How to Share and Store Pictures with Google Photos, Dropbox…


Minimalism is nice, but when it comes to special occasions—family gatherings, vacations, that once-in-a-lifetime concert—you’ll want to capture every single detail. The smartphone camera in your pocket not only takes great photos, but lets you share them quickly with all your loved ones. Cloud storage also ensures that you have a backup in case of a hard drive crash, or if you lose your phone. You can store pictures of everything, and we truly mean everything: the picturesque Thanksgiving turkey, your little nephew’s gap-toothed grin, your distant uncle who likes to point out that you used to be thiiiis tall.

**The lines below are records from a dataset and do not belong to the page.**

-- ==== Sys2Proof/Tests/Slice0.lean ====
section
/-! SUPPORT. The author's own tests: the checks of WellFormed on ill-formed terms, a few steps on small states, and for
each statement with hypotheses a concrete state that meets them. -/

namespace Sys2Proof.Tests

open Sys2Proof Sys2Proof.Machine

/-! ## Well-formed terms -/

def fields (st : Nat) (c : Chan) : CmdFields := { station := BitVec.ofNat 5 st, chan := c }

theorem test_wf_code_of_the_table : wellFormed (.unknownCommand 0x1D#8 (fields 0 .A)) = false := by decide
theorem test_wf_unheld_writable : wellFormed (.parameterWrite (.unheld 0x0C8#12) 0#32) = false := by decide
theorem test_wf_unheld_misaligned : wellFormed (.parameterWrite (.unheld 0x002#12) 0#32) = false := by decide
theorem test_wf_read_misaligned : wellFormed (.viewSnapshot 0x051#12) = false := by decide
theorem test_wf_short_report : wellFormed (.slotsEnd [.quiet]) = false := by decide
theorem test_wf_empty_fill : wellFormed (.fillEnd .A []) = false := by decide
theorem test_wf_long_fill : wellFormed (.fillEnd .A (List.replicate 257 0#8)) = false := by decide +kernel
theorem test_wf_good_terms :
    wellFormed (.unknownCommand 0x1E#8 (fields 0 .A)) = true ∧ wellFormed (.parameterWrite (.unheld 0x800#12) 0#32) = true ∧
    wellFormed (.viewSnapshot 0x050#12) = true ∧ wellFormed (.slotsEnd (List.replicate 30 .quiet)) = true ∧
    wellFormed (.fillEnd .B [1#8]) = true ∧ wellFormed .resetN = true := by decide +kernel

theorem test_no_word_spells_a_command : decodeTableWord 32 0x12345678 = none := by decide

/-! ## Small states -/

/-- An exchange with the fields a fresh WAITING one has, but for those given. -/
def mk (o : Owner) (k : Kind) (d : Dest) (ph : Phase) (st : XState) (us : List UnitNo) : Exchange where
  owner := o
  kind := k
  dest := d
  regAddr := some 0x10#16
  length := some 4
  signalOp := none
  units := us
  phase := ph
  state := st
  attempts := 1
  busyCount := 0
  seqUsed := none
  unanswered := false
  fence := false
  expired := false
  fillEnd := none
  carried := none
  backoff := none
  deadline := none
  epochSeen := none
  result := none

/-- The table with one exchange, in record 0 and in its owner's creation list. -/
def oneTable (x : Exchange) : Table :=
  ({ State.reset.table with xs := State.reset.table.xs.set 0 (some x) } : Table).setCreation x.owner [0]

/-- Station 1 PRESENT, with capacity 2, epoch 3 and a deferred count. -/
def here (st : StnState) (deferred : Nat) : Entry :=
  { Entry.reset with state := st, capacity := 2, epoch := some 3#4, wasPresent := true, deferred := deferred }

/-- One exchange and the entry of station 1. -/
def one (x : Exchange) (e : Entry) : State :=
  { State.reset with table := oneTable x, dir.entries := State.reset.dir.entries.set 0 e }

/-- The line in a state, working on record 0. -/
def onJob (st : LineState) (ph : Phase) (q : ReqKind) : Line :=
  { Line.reset with state := st, job := some (.attempt 0 ph q) }

def at1 : Dest := .station 0

theorem creation_oneTable (x : Exchange) (o : Owner) : (oneTable x).creation o = if o = x.owner then [0] else [] := by
  unfold oneTable
  rcases h : x.owner with _ | c | _ <;> rcases o with _ | c' | _ <;> try rcases c with _ | _
  all_goals try rcases c' with _ | _
  all_goals rfl

theorem xs_oneTable (x : Exchange) : (oneTable x).xs = State.reset.table.xs.set 0 (some x) := by
  unfold oneTable
  rcases x.owner with _ | c | _ <;> try rcases c with _ | _
  all_goals rfl

theorem xchg_of_one {s : State} {x : Exchange} (h : s.table.xs = State.reset.table.xs.set 0 (some x)) (t : Tag) :
    s.xchg t = if t = 0 then some x else none := by
  by_cases ht : t = 0
  · subst ht; simp [State.xchg, h]
  · have : ¬ 0 = (t : Nat) := fun e => ht (Fin.ext e.symm)
    simp [State.xchg, h, ht, this, State.reset]

theorem only_one {s : State} {x y : Exchange} {t : Tag} (h : s.table.xs = State.reset.table.xs.set 0 (some x))
    (e : s.xchg t = some y) : t = 0 ∧ y = x := by
  rw [xchg_of_one h] at e
  split at e
  · next ht => exact ⟨ht, (Option.some.inj e).symm⟩
  · cases e

/-- The creation lists of a state with one exchange agree with its records. -/
theorem listsAgree_one {s : State} {x : Exchange} (hx : s.table.xs = (oneTable x).xs)
    (hc : ∀ o, s.table.creation o = (oneTable x).creation o) : ListsAgree s where
  nodup o := by
    rw [hc, creation_oneTable]; split <;> decide
  mem o tag := by
    rw [hc, creation_oneTable, xchg_of_one (hx.trans (xs_oneTable x))]
    by_cases ho : o = x.owner <;> by_cases ht : tag = 0 <;> simp [ho, ht, eq_comm]

/-- What PhasesAgree asks of one exchange, as a check. -/
def phaseOk (x : Exchange) : Bool :=
  (x.state != .filling || x.phase == .issue) && (x.state != .parked || x.phase == .collect) &&
  (x.phase == .issue || x.kind == .read) && (x.backoff.isSome == (x.state == .backoff)) &&
  (!x.deadline.isSome || (x.phase == .collect && x.live)) && (x.carried.isSome == (x.phase == .abandon && x.live)) &&
  (!x.expired || (x.phase == .collect && x.state == .onLine)) && (!x.fillEnd.isSome || x.state == .filling) &&
  (x.result.isSome == !x.live)

theorem phasesAgree_one {s : State} {x : Exchange} (hx : s.table.xs = (oneTable x).xs) (h : phaseOk x = true) :
    PhasesAgree s := by
  have key : ∀ {t y}, s.xchg t = some y → y = x := fun e => (only_one (hx.trans (xs_oneTable x)) e).2
  simp only [phaseOk, Bool.and_eq_true, Bool.or_eq_true, bne_iff_ne, beq_iff_eq, Bool.not_eq_true', ne_eq] at h
  obtain ⟨⟨⟨⟨⟨⟨⟨⟨h1, h2⟩, h3⟩, h4⟩, h5⟩, h6⟩, h7⟩, h8⟩, h9⟩ := h
  constructor <;> intro t y e <;> cases key e
  · intro a; exact h1.resolve_left (fun b => b a)
  · intro a; exact h2.resolve_left (fun b => b a)
  · intro a; exact h3.resolve_left a
  · simp [h4]
  · intro a; rcases h5 with b | b
    · simp [a] at b
    · exact b
  · simp [h6]
  · intro a; rcases h7 with b | b
    · simp [a] at b
    · exact b
  · intro a; rcases h8 with b | b
    · simp [a] at b
    · exact b
  · simp [h9]

theorem countsAgree_of {s : State} (h : (allStns.all fun n => (s.entry n).deferred == s.deferredOf n) = true) :
    CountsAgree s := by
  intro n
  have := List.all_eq_true.mp h n (by simp [allStns])
  simpa using this

/-- What ListsAgree asks, as a check. -/
def listsOk (s : State) : Bool :=
  [Owner.window, .list .A, .list .B, .internal].all fun o =>
    decide (s.table.creation o).Nodup &&
      allTags.all fun t => (s.table.creation o).contains t == (s.xchg t).any fun x => x.owner == o

theorem listsAgree_of {s : State} (h : listsOk s = true) : ListsAgree s := by
  have key : ∀ o, decide (s.table.creation o).Nodup = true ∧
      ∀ t, (s.table.creation o).contains t = (s.xchg t).any fun x => x.owner == o := by
    intro o
    have := List.all_eq_true.mp h o (by rcases o with _ | c | _ <;> try rcases c with _ | _
                                        all_goals simp)
    simpa [allTags] using this
  refine ⟨fun o => of_decide_eq_true (key o).1, fun o t => ?_⟩
  have h := (key o).2 t
  cases hx : s.xchg t with
  | none => rw [← List.contains_iff_mem, h, hx]; simp
  | some x => rw [← List.contains_iff_mem, h, hx]; simp

/-- A property of every exchange, as a check. -/
theorem all_of {s : State} {p : Exchange → Bool} (h : (allTags.all fun t => (s.xchg t).all p) = true) {t : Tag}
    {x : Exchange} (e : s.xchg t = some x) : p x = true := by
  have := List.all_eq_true.mp h t (by simp [allTags])
  simpa [e] using this

theorem phasesAgree_of {s : State} (h : (allTags.all fun t => (s.xchg t).all phaseOk) = true) : PhasesAgree s := by
  constructor <;> intro t y e <;> have g := all_of h e <;>
    simp only [phaseOk, Bool.and_eq_true, Bool.or_eq_true, bne_iff_ne, beq_iff_eq, Bool.not_eq_true', ne_eq] at g <;>
    obtain ⟨⟨⟨⟨⟨⟨⟨⟨h1, h2⟩, h3⟩, h4⟩, h5⟩, h6⟩, h7⟩, h8⟩, h9⟩ := g
  · exact fun a => h1.resolve_left (fun b => b a)
  · exact fun a => h2.resolve_left (fun b => b a)
  · exact fun a => h3.resolve_left a
  · simp [h4]
  · exact fun a => h5.resolve_left (by simp [a])
  · simp [h6]
  · exact fun a => h7.resolve_left (by simp [a])
  · exact fun a => h8.resolve_left (by simp [a])
  · simp [h9]

/-- What HoldNamesItsRead asks, as a check. -/
def holdOk (s : State) : Bool :=
  let isRead (n : Stn) (reg : BitVec 16) (x : Exchange) : Bool :=
    x.owner == .window && x.kind == .read && x.dest == .station n && x.regAddr == some reg
  (match s.window.hold with
    | .empty => true
    | .inFlight n reg t => (s.xchg t).any fun x => isRead n reg x && x.live
    | .ready n reg t => (s.xchg t).any fun x => isRead n reg x && x.state == .complete) &&
  allTags.all fun t => (s.xchg t).all fun x => !(x.owner == .window && x.kind == .read) ||
    (match s.window.hold with
      | .empty => false
      | .inFlight _ _ t' | .ready _ _ t' => t' == t)

theorem holdNames_of {s : State} (h : holdOk s = true) : HoldNamesItsRead s := by
  unfold holdOk at h
  rw [Bool.and_eq_true] at h
  refine ⟨?_, fun t x e ho hk => ?_⟩
  · have h := h.1
    cases hh : s.window.hold with
    | empty => trivial
    | inFlight n reg t =>
      rw [hh] at h
      obtain ⟨x, e, k⟩ := (Option.any_eq_true _ _).mp h
      exact ⟨x, e, by simpa [Exchange.isWindowRead, and_assoc] using k⟩
    | ready n reg t =>
      rw [hh] at h
      obtain ⟨x, e, k⟩ := (Option.any_eq_true _ _).mp h
      exact ⟨x, e, by simpa [Exchange.isWindowRead, and_assoc] using k⟩
  · have h := List.all_eq_true.mp h.2 t (by simp [allTags])
    cases hh : s.window.hold with
    | empty => simp [e, ho, hk, hh] at h
    | inFlight n reg t' =>
      have : t' = t := by simpa [e, ho, hk, hh] using h
      exact ⟨n, reg, .inl (by rw [this])⟩
    | ready n reg t' =>
      have : t' = t := by simpa [e, ho, hk, hh] using h
      exact ⟨n, reg, .inr (by rw [this])⟩

/-- What OneOnLine asks, as a check. -/
def oneOk (s : State) : Bool :=
  allTags.all fun t => (s.xchg t).all fun x => x.state != .onLine ||
    ((match s.line.job with
      | some (.attempt t' _ _) => t' == t
      | some .sweep | none => false) &&
      (s.line.state == .sending || s.line.state == .await || s.line.state == .receiving))
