-- ==== Sys2Proof/Syntax.lean ====
section
/-!
DEFINITION. The syntax of the ZX32: one constructor per row of spec/opcode_table.json. The first 282 are the instruction
words of Ubdun (spec/04_encoding.md to spec/10_ref_system.md); the others are the rows without a word, the steps the
device, its host, its board and its environment take (spec/95_what_each_step_holds.md), with what names each of them.
-/
namespace Sys2Proof

/-- The element types and codes of the t field (R85, R145): codes 0 to 13 in this order. -/
inductive EType where
  | s8 | s16 | s32 | s64 | z8 | z16 | z32 | z64 | bf16 | f16 | f32 | c8a | c8b | c4
deriving DecidableEq, Repr

/-- The ordering codes of R73. -/
inductive MOrd where
  | rlx | acq | rel | ar
deriving DecidableEq, Repr

/-- The scope codes of R73, core to system (R9). -/
inductive Scope where
  | c | q | d | p | s
deriving DecidableEq, Repr

/-- The system registers of R59, in the order of their numbers 0x00 to 0x12. -/
inductive SysReg where
  | status | tcause | tpc | tval | tvec | utvec | deleg | cyc | strand | lineage | job | part | fflags | frm
  | eallow | qperiod | tblsel | wavestat | drycnt
deriving DecidableEq, Repr

/-- What an operation packet asks of the home that performs it (R111, R124): a read, a write, or an atomic by its
operation code of R124 (0x00 add to 0x0a fadd). -/
inductive PktOp where
  | read
  | write (data : Word64)
  | atomic (op : Nat) (data expected : Word64)
deriving DecidableEq, Repr

/-- An operation packet from another package (R111, R337): the function, the logical package ID the sender used, the
physical address of the byte, the width, and the operation. -/
structure OpPacket where
  vf : Nat
  lpkg : Nat
  addr : Nat
  n : Nat
  op : PktOp
deriving DecidableEq, Repr

/-- The load-summary token of R292: its job, the function and the logical package ID that its sender used (R337), and the logical
packages asking, oldest first; records travel as packets of their own. -/
structure Token where
  job : Nat
  vf : Nat
  lpkg : Nat
  requests : List Nat
deriving DecidableEq, Repr

/-- The rails of R391. -/
inductive Rail where
  | vddc (die : Nat)
  | vddb (die : Nat)
  | vdds
  | vddp
  | vmgt
deriving DecidableEq, Repr
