/-- A register of the g file; g0 reads zero (R6, R38). -/
def Strand.g (t : Strand) (r : BitVec 5) : Word64 := if r = 0#5 then 0#64 else t.regs.g[r.toNat]
/-- Register number n of the g file, for groups of registers. -/
def Strand.gN (t : Strand) (n : Nat) : Word64 := t.g (BitVec.ofNat 5 n)
/-- A write to g0 is discarded (R6). -/
def Strand.setG (t : Strand) (r : BitVec 5) (x : Word64) : Strand :=
  if r = 0#5 then t else { t with regs := { t.regs with g := t.regs.g.set r.toNat x } }
/-- Writes register number n of the g file. -/
def Strand.setGN (t : Strand) (n : Nat) (x : Word64) : Strand := t.setG (BitVec.ofNat 5 n) x
/-- A vector register. -/
def Strand.v (t : Strand) (r : BitVec 5) : Vec := t.regs.v[r.toNat]
/-- Writes a vector register. -/
def Strand.setV (t : Strand) (r : BitVec 5) (x : Vec) : Strand :=
  { t with regs := { t.regs with v := t.regs.v.set r.toNat x } }
/-- A mask register. -/
def Strand.k (t : Strand) (r : BitVec 3) : Word64 := t.regs.k[r.toNat]
/-- Writes a mask register. -/
def Strand.setK (t : Strand) (r : BitVec 3) (x : Word64) : Strand :=
  { t with regs := { t.regs with k := t.regs.k.set r.toNat x } }
/-- A pipe handle. -/
def Strand.h (t : Strand) (r : BitVec 3) : Word64 := t.regs.h[r.toNat]
/-- Writes a pipe handle. -/
def Strand.setH (t : Strand) (r : BitVec 3) (x : Word64) : Strand :=
  { t with regs := { t.regs with h := t.regs.h.set r.toNat x } }
/-- A barrier register. -/
def Strand.b (t : Strand) (r : BitVec 2) : Word64 := t.regs.b[r.toNat]
/-- Writes a barrier register. -/
def Strand.setB (t : Strand) (r : BitVec 2) (x : Word64) : Strand :=
  { t with regs := { t.regs with b := t.regs.b.set r.toNat x } }
/-- A weir. -/
def Strand.w (t : Strand) (r : BitVec 3) : Weir := t.regs.w[r.toNat]
/-- Writes a weir. -/
def Strand.setW (t : Strand) (r : BitVec 3) (x : Weir) : Strand :=
  { t with regs := { t.regs with w := t.regs.w.set r.toNat x } }

/-- A strand's registers and place at birth (R44): everything that is zero or empty there. -/
def Strand.newborn (kind : Kind) (vf job core slot : Nat) : Strand :=
  { kind := kind, vf := vf, birthJob := job, core := core, slot := some slot, launch := 0, anc := [], pop := none,
    group := 0, triggered := false, code := false, win := none, released := false, marked := false, pc := 0, regs := Regs.zero,
    sys := { status := 0#64, tcause := 0#64, tpc := 0#64, tval := 0#64, utvec := 0#64, lineage := 0#64,
             job := BitVec.ofNat 64 job, fflags := 0#64, frm := 0#64, lpkg := 0 },
    run := .running, prog := Progress.none, since := 0, wokenAt := 0, buf := [], vflags := [], answered := false,
    filled := none, refused := [], timeout := false, asked := [], points := [], readyAt := 0, doom := none, watch := 0, parked := [], preempt := none, fromPark := false, delivery := none, pendingClone := false,
    pinned := false, reduced := [] }

/-- The mode of a strand (R60): 0 user, 1 supervisor, 2 hypervisor. -/
def Strand.mode (t : Strand) : Nat := bitsNat t.sys.status 7 6

/-- Where host memory, peer packages, pools and B-operand regions lie among the keys of memory. -/
def memHost : Nat := 2 ^ 64
/-- Peer packages: 2^39 keys each. -/
def memPeer : Nat := 2 ^ 80
/-- Pools: 2^17 keys for each core. -/
def memPool : Nat := 2 ^ 100
/-- B-operand regions: 2^22 keys for each quad (R223). -/
def memRegion : Nat := 2 ^ 110
/-- The structures that only errors are addressed in (R357), one range of keys each: the names of a quad (tile slots), the
lines of its bed column, its park frames, the lines of a core's L1, a core's inlet and overflow slots, a die's directory
entries, instruction caches and translation caches. -/
def memTile : Nat := 2 ^ 112
/-- The lines of bed columns. -/
def memBed : Nat := 2 ^ 114
/-- Park frames, by strand. -/
def memFrame : Nat := 2 ^ 130
/-- The lines of L1s. -/
def memL1 : Nat := 2 ^ 132
/-- Inlet and overflow slots. -/
def memInlet : Nat := 2 ^ 150
/-- Directory entries, instruction caches, translation caches. -/
def memCount : Nat := 2 ^ 152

So whether your loved ones are finally together for the holidays, or you’re jetting off for a long-awaited getaway, here are some of the best ways you can share a ton of photos, then store them for later reminiscing. There are a handful of options out there to suit your needs and your devices. Our favorite is Google Photos, which does it all and does it best.

Share and Store

File hosting service Dropbox has a 2GB limit for free users. Create a folder on the website or on your Dropbox app (free, iOS and Android). Upload photos from Great Aunt Barbara’s birthday party, select “Share,” then add the email addresses of everyone in your extended family. The recipients don’t need a Dropbox account to view or download the photos, but they’ll need one to add photos of their own.

Amazon Prime members can store and share unlimited full-res photos with Amazon Photos. Set the Amazon Photos app (free, iOS and Android) to auto-save photos from your phone camera. You can share your unlimited photo storage with up to five other people in your Family Vault. You can also share links to your photos and albums with anyone, even if they’re not Prime members.

If you already use iCloud to back up your data, you can use that for photo storage and sharing as well. Head to Settings > Photos on your iPhone or iPad, then switch on “iCloud Photos.” By default, you get 5GB of free storage, with the option to buy more. Want to share them, too? Switch on “Shared Albums.” In the Photos app, from the Albums tab, you can create a new shared album with friends and family. Select the photos that you want to share, tap the share icon in the bottom left corner, and choose the album. Shared albums hold a maximum of 5,000 photos and videos, so coordinate the photos of your trip to Disneyland accordingly.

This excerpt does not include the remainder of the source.